— Task —
From the entries below, copy exactly the lines from the one that contains "((s.sbSet g).side false b).sum" through the one that contains "have not passed", both included, and only those.

Saved entries:

-- ==== Sys2Proof/Machine/Signal.lean ====
section
/-!
DEFINITION. The sample path (R26): the exact arithmetic of each stage, the sample path of a sub-band and of the converters
through one window sample, and the time that passes before a command or event. A window sample is processed as time passes
it: at a moment, the samples before it have been, and a command or event of the moment acts before the sample of the
moment [88].
-/

namespace Sys2Proof.Machine

/-! Arithmetic of samples. -/

/-- A number rounded to nearest; a tie is a free choice [7]. -/
def roundRat (q : Rat) : Int := nearest q
def Iq.ofCx (z : Cx) : Iq := (roundRat z.1, roundRat z.2)
def Iq.toCx (z : Iq) : Cx := ((z.1 : Rat), (z.2 : Rat))
def Iq.times (a b : Iq) : Iq := (a.1 * b.1 - a.2 * b.2, a.1 * b.2 + a.2 * b.1)
/-- The squared magnitude of a sample. -/
def Iq.power (a : Iq) : Nat := (a.1 * a.1 + a.2 * a.2).toNat
def Cx.times (a b : Cx) : Cx := (a.1 * b.1 - a.2 * b.2, a.1 * b.2 + a.2 * b.1)
def Cx.conj (a : Cx) : Cx := (a.1, -a.2)
def Cx.scale (k : Rat) (a : Cx) : Cx := (k * a.1, k * a.2)
def Cx.power (a : Cx) : Rat := a.1 * a.1 + a.2 * a.2
/-- The quotient of two complex numbers. -/
def Cx.over (a b : Cx) : Cx := Cx.scale (1 / Cx.power b) (Cx.times a (Cx.conj b))
/-- A two's-complement word of `n` bits, as it wraps. -/
def wrapTo (n : Nat) (v : Int) : Int := signedOf n (bitsOf n v)
/-- The shift, rounding and saturation of R156 on I and on Q. -/
def shiftSat (v : Iq) (sh : Nat) : Iq := (sat24 (roundShift v.1 sh), sat24 (roundShift v.2 sh))
/-- Whether that saturates (R158). -/
def saturates (v : Iq) (sh : Nat) : Bool := decide (shiftSat v sh ≠ (roundShift v.1 sh, roundShift v.2 sh))

/-! NCOs and mixers (R129, R147, R148). -/

/-- An accumulator at sample `n`: FCW × n mod 2^32, for converter samples of a coarse NCO and window samples of a fine
one (R129, R147). -/
def accumulator (fcw : Int) (n : Nat) : Nat := bitsOf 32 (fcw * n)
/-- The 20-bit phase of an accumulator (R148). -/
def phaseOf (acc : Nat) : Nat := acc / 4096
/-- A word rotated by a phase and rounded to nearest, with no shift (R148): the RX mixer turns back by it, the TX mixer
forward (R145) [88]. -/
def rotate (w : Iq) (phase : Nat) (back : Bool) : Iq :=
  let v := Iq.times w (cosineCode phase, if back then -sineCode phase else sineCode phase)
  (roundQ v.1 131072 (Config.roundsUp v.1 0), roundQ v.2 131072 (Config.roundsUp v.2 0))
/-- The RX mixer's word, 19 bit (R148, R155). What a code at the end of its range turns into beyond 19 bits is unstated: it
wraps [88]. -/
def mixed (w : Iq) (phase : Nat) : Iq :=
  let v := rotate w phase true
  (wrapTo 19 v.1, wrapTo 19 v.2)

/-! CIC and FIR (R152, R155, R167, R187). -/

/-- The integrators take a sample: each adds what the one before it now holds, in 73 bits (R155). -/
def integrate : List Iq → Iq → List Iq
  | [], _ => []
  | a :: rest, x =>
    let v : Iq := (wrapTo 73 (a.1 + x.1), wrapTo 73 (a.2 + x.2))
    v :: integrate rest v
/-- The combs take a sample: each subtracts the one before it; the new delays and the output. -/
def comb : List Iq → Iq → List Iq × Iq
  | [], x => ([], x)
  | a :: rest, x =>
    let y := comb rest (wrapTo 73 (x.1 - a.1), wrapTo 73 (x.2 - a.2))
    (x :: y.1, y.2)
/-- y[n] = Σ h[i] × x[n − i] (R187): taps from h[0], the line newest first. -/
def dot (taps line : List Iq) : Iq := (List.zipWith Iq.times taps line).sum

/-- The shifts in force: the command's, or with AUTO_SHIFT those of R157. -/
def SbConfig.cicShift (c : SbConfig) : Nat :=
  if c.dcUsed = 1 then 0 else if c.autoShift then log2Up (c.dcUsed ^ 6) 64 0 - 4 else c.shCic
def SbConfig.firShift (c : SbConfig) : Nat := if c.autoShift then 17 else c.shFir
def SbConfig.dcbShift (c : SbConfig) : Nat := if c.autoShift then 0 else c.shDcb
/-- The gain of the CIC before its shift: Dc^6, or the exact 16 of Dc = 1 (R156). -/
def SbConfig.cicGain (c : SbConfig) : Nat := if c.dcUsed = 1 then 16 else c.dcUsed ^ 6
/-- |Σ h| of a bank, in units of 2^-17 (R159). -/
def Bank.sum (b : Bank) : Rat := magnitude b.sumRe b.sumIm
/-- The net numeric gain of the RX stages with a bank (R159). -/
def SbConfig.rxNet (c : SbConfig) (b : Bank) : Rat :=
  (c.cicGain : Rat) * b.sum / (2 ^ (c.cicShift + c.firShift + c.dcbShift) : Nat)
/-- The net numeric gain of the TX stages with a bank: the FIR interpolates by Df and the CIC by Dc, each with the shift
that the device sets (R167, R168). -/
def SbConfig.txNet (c : SbConfig) (b : Bank) : Rat :=
  let sh := Config.txShift c.dcUsed c.dfUsed
  (c.dcUsed ^ 5 : Nat) * b.sum / (c.dfUsed * 2 ^ (sh.1 + sh.2) : Nat)

/-! The waiting changes of a sub-band, as a window sample meets them. -/

/-- The RX or TX taps of a bank. -/
def State.tapsOf (s : State) (g : Nat) (tx : Bool) (b : Nat) : List Iq :=
  if tx then Table.range (0, 0) s.set.txCoef ((g * 2 + b) * 128) (s.cfg g).lTx
  else Table.range (0, 0) s.set.rxCoef ((g * 2 + b) * 384) (s.cfg g).l
/-- The retunes that wait for a sub-band, whichever sub-band of its group leads them. -/
def State.retunesOf (s : State) (g : Nat) : List Retune :=
  (groupOf g).flatMap (fun h => (s.sbOf h).retunes.filter (fun r => r.members.contains g))
/-- The one accepted last. -/
def lastRetune (l : List Retune) : Option Retune :=
  l.foldl (fun a r => match a with
    | some b => if b.seq < r.seq then some r else a
    | none => some r) none
/-- The fine word at a window sample: that of the last retune whose sample has come, else the one in force (R184). -/
def State.fcwAt (s : State) (g m : Nat) (tx : Bool) : Int :=
  match lastRetune ((s.retunesOf g).filter (fun r => decide (r.due ≤ m))) with
  | some r => if tx then r.fcwTx else r.fcwRx
  | none => if tx then (s.cfg g).fcwTx else (s.cfg g).fcwRx
/-- A synchronising reset of the sub-band falls on a window sample (R214). -/
def State.resetsAt (s : State) (g m : Nat) : Bool :=
  (groupOf g).any (fun h => (s.sbOf h).syncs.any (fun r => decide (r.due = m) && r.members.contains g))
/-- The sub-band has outputs at a window sample: enabled in LISTEN, not shed, and its first reset has come. -/
def State.runsAt (s : State) (g m : Nat) : Bool :=
  s.enabled g && s.listening && !(s.sbOf g).shed && decide (0 < (s.cfg g).d) &&
    !(groupOf g).any (fun h => (s.sbOf h).syncs.any (fun r => r.fresh && decide (m < r.due) && r.members.contains g))
/-- A disabled sub-band's stage 10 still takes what was made before the disable: R180 lets the gain reach zero over 64 outputs,
and the 69 outputs and the filters between stage 9 and the TX window hold more than that; that they drain is the model's
choice [88]. -/
def State.drainsAt (s : State) (g m : Nat) : Bool := !s.enabled g && s.listening && (s.sbOf g).drain.any (fun e => decide (m < e))
/-- The fade of one side of a sub-band. -/
def Sb.fade (x : Sb) (tx : Bool) : Option Fade := if tx then x.fadeTx else x.fadeRx
/-- Output `i` of a fade at a window sample; none before its first output (R194). The TX filter makes Df outputs for one
output of the sub-band, and the rule counts those of the sub-band only: the weight stands still between them [97]. -/
def Fade.index (f : Fade) (d m : Nat) : Option Nat := if f.first ≤ m then some ((m - f.first) / max 1 d) else none
/-- The active bank at a window sample: exchanged from a hard switch's output (R196) and after a fade's last (R194). On the TX
side too the switch counts from the window sample of its output boundary, and not from the moment at which that output enters
stage 10, `txDelay` later: the model's choice, since R194 names only the boundary [88]. -/
def State.bankAt (s : State) (g m : Nat) (tx : Bool) : Nat :=
  let a := if tx then (s.sbSet g).txAct else (s.sbSet g).rxAct
  let hard := (groupOf g).any (fun h => match (s.sbOf h).hard with
    | some x => decide (x.due ≤ m) && x.members.contains g && (if tx then x.tx else x.rx)
    | none => false)
  let faded := match (s.sbOf g).fade tx with
    | some f => (match f.index (s.cfg g).d m with
      | some i => decide (f.outputs ≤ i)
      | none => false)
    | none => false
  if hard || faded then 1 - a else a
/-- A bank of one side. -/
def SbSet.side (x : SbSet) (tx : Bool) (b : Nat) : Bank := if tx then x.txBank b else x.rxBank b
/-- Two banks' outputs in a fade, each scaled by its normalising gain: (1 − w) × y_old + w × y_new with w = (i + 1)/F, in
the scale of the old bank (R194) [88]. On the RX side the mix is the FIR's output: where it exceeds the 24 bits of R155 it saturates
as R156 has it, and R158 counts it, which R194 does not say: the model's choice [88]. -/
def crossFade (old new : Iq) (oldSum newSum : Rat) (i f : Nat) : Iq :=
  let w : Rat := ((i + 1 : Nat) : Rat) / (f : Rat)
  Iq.ofCx (Cx.scale (1 - w) old.toCx + Cx.scale (w * (oldSum / newSum)) new.toCx)
/-- The place in a fade and its length at a window sample; none outside it. -/
def State.fadeAt (s : State) (g m : Nat) (tx : Bool) : Option (Nat × Nat) :=
  match ((s.sbOf g).fade tx).bind (fun f => (f.index (s.cfg g).d m).map (fun i => (i, f.outputs))) with
  | some (i, f) => if i < f then some (i, f) else none
  | none => none
/-- One FIR at a window sample: the active bank, or in a fade the mix of both. -/
def State.filterAt (s : State) (g m : Nat) (tx : Bool) (sh : Nat) (line : List Iq) : Iq :=
  let b := s.bankAt g m tx
  let one := fun (n : Nat) =>
    let v := dot (s.tapsOf g tx n) line
    if tx then (roundShift v.1 sh, roundShift v.2 sh) else shiftSat v sh
  match s.fadeAt g m tx with
  | some (i, f) =>
    let v := crossFade (one b) (one (1 - b)) ((s.sbSet g).side tx b).sum ((s.sbSet g).side tx (1 - b)).sum i f
    if tx then v else shiftSat v 0
  | none => one b
/-- A bank of the RX FIR that works at a window sample saturates: the active one, or in a fade either, or their mix (R158). -/
def State.filterSaturates (s : State) (g m sh : Nat) (line : List Iq) : Bool :=
  let b := s.bankAt g m false
  let one := fun (n : Nat) => dot (s.tapsOf g false n) line
  saturates (one b) sh || (match s.fadeAt g m false with
    | some (i, f) => saturates (one (1 - b)) sh || saturates (crossFade (shiftSat (one b) sh) (shiftSat (one (1 - b)) sh)
        ((s.sbSet g).side false b).sum ((s.sbSet g).side false (1 - b)).sum i f) 0
    | none => false)
/-- The bank whose normalising gain applies. -/
def State.bankUsed (s : State) (g m : Nat) (tx : Bool) : Bank := (s.sbSet g).side tx (s.bankAt g m tx)
def State.rxNetAt (s : State) (g m : Nat) : Rat := (s.cfg g).rxNet (s.bankUsed g m false)
def State.txNetAt (s : State) (g m : Nat) : Rat := (s.cfg g).txNet (s.bankUsed g m true)

/-- The window sample of the output that holds a window sample (R209). -/
def holding (m d : Nat) : Nat := ceilDiv m d * d
/-- The code of an RX chain's RF-ADC at a converter sample, −2,047 to 2,047 (R98). -/
def adcCode (c n : Nat) : Int := clampInt (-2047) 2047 (Config.ball c n)
/-- An RX chain's RF-ADC clips in a window sample (R115). -/
def clipsIn (c m : Nat) : Bool := (List.range 12).any (fun i => decide ((adcCode c (12 * m + i)).natAbs = 2047))
/-- The tag 11 of an overrange episode that began at a window sample still holds at an output: N_u outputs have not passed
since the output that holds the first clipped sample, or one clipped after it (R116). -/
def SbConfig.overrangeHolds (k : SbConfig) (c start m : Nat) : Bool :=
  let n := (k.nUnsettled + 1) * k.d
  decide (m < start + n) || (List.range n).any (fun i =>
    decide (i ≤ m) && decide (start ≤ m - i) && clipsIn c (m - i) && decide (m < holding (m - i) k.d + n))
/-- The tag of the output at a window sample: the highest that applies (R119, R211). A tag 11 without an end is that of a
fenced chain, or of an episode that lasts. -/
def State.tagAt (s : State) (g m : Nat) : Nat :=
  ((s.sbOf g).tags.filterMap (fun p =>
    let open_ := match p.stop with
      | some e => decide (m < e)
      | none => decide (p.tag ≠ 3) || (s.cnvOf (chainOf g)).fenced || (s.cfg g).overrangeHolds (chainOf g) p.start m
    if decide (p.start ≤ m) && open_ then some p.tag else none)).foldl max 0

/-! Stage 4 (R203, R204). -/

/-- One of I and Q: the output and the new estimate. -/
def dcBlock (en frozen : Bool) (k sh tag : Nat) (e x : Int) : Int × Int :=
  if en then (sat24 (roundShift (x - roundShift e 8) sh),
    if !frozen && decide (tag ≠ 3) then e + roundShift (x * 256 - e) k else e)
  else (sat24 (roundShift x sh), 0)
/-- Whether its output saturates (R158). -/
def dcSaturates (en : Bool) (sh : Nat) (e x : Int) : Bool :=
  let v := roundShift (if en then x - roundShift e 8 else x) sh
  decide (sat24 v ≠ v)

/-! Stage 5 (R225, R236 to R239). -/

/-- A source's reference of output `k`: zero before the path became active (R239) and for an output not yet made. -/
def Sig.refAt (x : Sig) (since : Nat) (k : Int) : Iq :=
  if k < (since : Int) ∨ (x.output : Int) < k then (0, 0) else x.refs.getD (x.output - k.toNat) (0, 0)
/-- Whether a path contributes at a window sample: active, or within 2 µs of its canceller's fence (R241). -/
def CanPath.applies (p : CanPath) (m : Nat) : Bool := p.active || decide (m < p.lasts)
/-- A tap of the head that a failed lane of the fenced canceller carried (R241): zero while subtraction goes on. The first lane
lost counts no more, since the spare carries its taps (R42). -/
def State.lostTap (s : State) (g i : Nat) : Bool :=
  let x := s.cnvOf (chainOf g)
  x.canFenced && decide (i < 128) && (List.range 32).any (fun n =>
    bit x.canLanes n && decide (x.canSpared ≠ some n) && Config.laneCarries n i)
/-- The estimate of one path for output `n`, referred to the victim's words through the gains of R9 and R226. -/
def State.pathEstimate (s : State) (sigs : Table Sig) (g m n i : Nat) : Cx :=
  let src := (groupBase (chainOf g) + i) * 16 + localOf g
  let p := (s.canOf g).path i
  if p.applies m then
    let x := Table.get {} sigs src
    Cx.scale (s.txNetAt src m * s.rxNetAt g m)
      (((Table.get {} sigs g).taps i).zipIdx.map (fun e =>
        if s.lostTap g e.2 then (0, 0)
        else Cx.times e.1 (x.refAt p.since ((n : Int) - p.delay - e.2)).toCx)).sum
  else (0, 0)
/-- e[n], the sum over the paths, with a rounding error that lies at least 66 dB below it (R236): neither part errs by more than
(|Re| + |Im|)/3992, so the error by no more than |e|/1996, and 1,996 exceeds 10^3.3. -/
def State.estimate (s : State) (sigs : Table Sig) (g m n : Nat) : Cx :=
  let z := ((List.range 4).map (s.pathEstimate sigs g m n)).sum
  let err := (max z.1 (-z.1) + max z.2 (-z.2)) / 3992
  (near z.1 err, near z.2 err)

— Written response —
        ((s.sbSet g).side false b).sum ((s.sbSet g).side false (1 - b)).sum i f) 0
    | none => false)
/-- The bank whose normalising gain applies. -/
def State.bankUsed (s : State) (g m : Nat) (tx : Bool) : Bank := (s.sbSet g).side tx (s.bankAt g m tx)
def State.rxNetAt (s : State) (g m : Nat) : Rat := (s.cfg g).rxNet (s.bankUsed g m false)
def State.txNetAt (s : State) (g m : Nat) : Rat := (s.cfg g).txNet (s.bankUsed g m true)

/-- The window sample of the output that holds a window sample (R209). -/
def holding (m d : Nat) : Nat := ceilDiv m d * d
/-- The code of an RX chain's RF-ADC at a converter sample, −2,047 to 2,047 (R98). -/
def adcCode (c n : Nat) : Int := clampInt (-2047) 2047 (Config.ball c n)
/-- An RX chain's RF-ADC clips in a window sample (R115). -/
def clipsIn (c m : Nat) : Bool := (List.range 12).any (fun i => decide ((adcCode c (12 * m + i)).natAbs = 2047))
/-- The tag 11 of an overrange episode that began at a window sample still holds at an output: N_u outputs have not passed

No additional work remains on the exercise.